Records for this exercise:

━━━━━━━━

-- ==== Sys2Proof/Machine/Flags.lean ====
section
/-! DEFINITION. The flag-like state: the two sticky bits of STATUS (10_state.md R32, R40). There are no condition codes
and no arithmetic flags, and no command but CFGRD STATUS reads a bit (R40). -/

namespace Sys2Proof.Machine

/-- The STATUS bit of a port: bit 0 ILL_CTRL, bit 1 ILL_SMPL (R32, R139). -/
def illegalBit (p : Port) : BitVec 2 :=
  match p with
  | .ctrl => 1#2
  | .smpl => 2#2

/-- STATUS with the port's bit set; the other bit is kept (R32, R140). -/
def setIllegalBit (p : Port) (s : State) : State := s.setStatus (s.status ||| illegalBit p)

/-- The STATUS word: bits 31:2 read as 0 (R32). -/
def statusWord (s : State) : Word := s.status.setWidth 32

end Sys2Proof.Machine
end

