-- ==== Sys2Proof/Laws/Float.lean ====
section
/-! SUPPORT. The small lemmas of the binary32 operations: the fields of a packed word, the bound of a rounding, and the
special values. -/

namespace Sys2Proof.Machine

/-- A rounding never passes the bits of an infinity. -/
theorem roundMag_le (n d : Nat) : roundMag n d ≤ 0x7F800000 := Nat.min_le_right _ _

/-- The number of a packed word. -/
theorem packWord_toNat {neg : Bool} {mag : Nat} (h : mag < 2 ^ 31) :
    (packWord neg mag).toNat = mag + if neg then 2 ^ 31 else 0 := by
  unfold packWord
  rw [BitVec.toNat_ofNat]
  cases neg
  · rw [if_neg Bool.false_ne_true]; omega
  · rw [if_pos rfl]; omega

/-- The sign of a packed word. -/
theorem signBit_packWord {neg : Bool} {mag : Nat} (h : mag < 2 ^ 31) : signBit (packWord neg mag) = neg := by
  unfold signBit
  rw [packWord_toNat h]
  cases neg
  · simp; omega
  · simp

/-- The other bits of a packed word. -/
theorem magBits_packWord {neg : Bool} {mag : Nat} (h : mag < 2 ^ 31) : magBits (packWord neg mag) = mag := by
  unfold magBits
  rw [packWord_toNat h]
  cases neg <;> simp <;> omega

/-- A word is its sign and its other bits. -/
theorem packWord_fields (w : Word) : packWord (signBit w) (magBits w) = w := by
  apply BitVec.eq_of_toNat_eq
  have hw := w.isLt
  have hm : magBits w < 2 ^ 31 := Nat.mod_lt _ (by norm_num)
  rw [packWord_toNat hm]
  unfold signBit magBits
  by_cases h : 2 ^ 31 ≤ w.toNat
  · rw [decide_eq_true h, if_pos rfl]; omega
  · rw [decide_eq_false h, if_neg Bool.false_ne_true]; omega

@[simp] theorem isNaN_qNaN : isNaN qNaN = true := by decide
@[simp] theorem isInf_posInf : isInf posInf = true := by decide
@[simp] theorem isInf_negInf : isInf negInf = true := by decide
@[simp] theorem units_posZero : units posZero = 0 := by decide
@[simp] theorem units_negZero : units negZero = 0 := by decide

/-- A word is NaN, infinite or finite, and only one of them. -/
theorem word_kinds (w : Word) :
    (isNaN w = true ∧ isInf w = false ∧ isFinite w = false) ∨ (isNaN w = false ∧ isInf w = true ∧ isFinite w = false) ∨
    (isNaN w = false ∧ isInf w = false ∧ isFinite w = true) := by
  by_cases h : expField w = 255 <;> by_cases h2 : fracField w = 0 <;> simp [isNaN, isInf, isFinite, h, h2]

end Sys2Proof.Machine
end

━━━━━━━━

What is being asked:
Among the entries above, the lines between the ones containing "theorem packWord_fields (w" and "by_cases h : 2 ^ 31 ≤ w.toNat", inclusive, are to be transcribed exactly. No other line is to be given.

Solution to the exercise:
theorem packWord_fields (w : Word) : packWord (signBit w) (magBits w) = w := by
  apply BitVec.eq_of_toNat_eq
  have hw := w.isLt
  have hm : magBits w < 2 ^ 31 := Nat.mod_lt _ (by norm_num)
  rw [packWord_toNat hm]
  unfold signBit magBits
  by_cases h : 2 ^ 31 ≤ w.toNat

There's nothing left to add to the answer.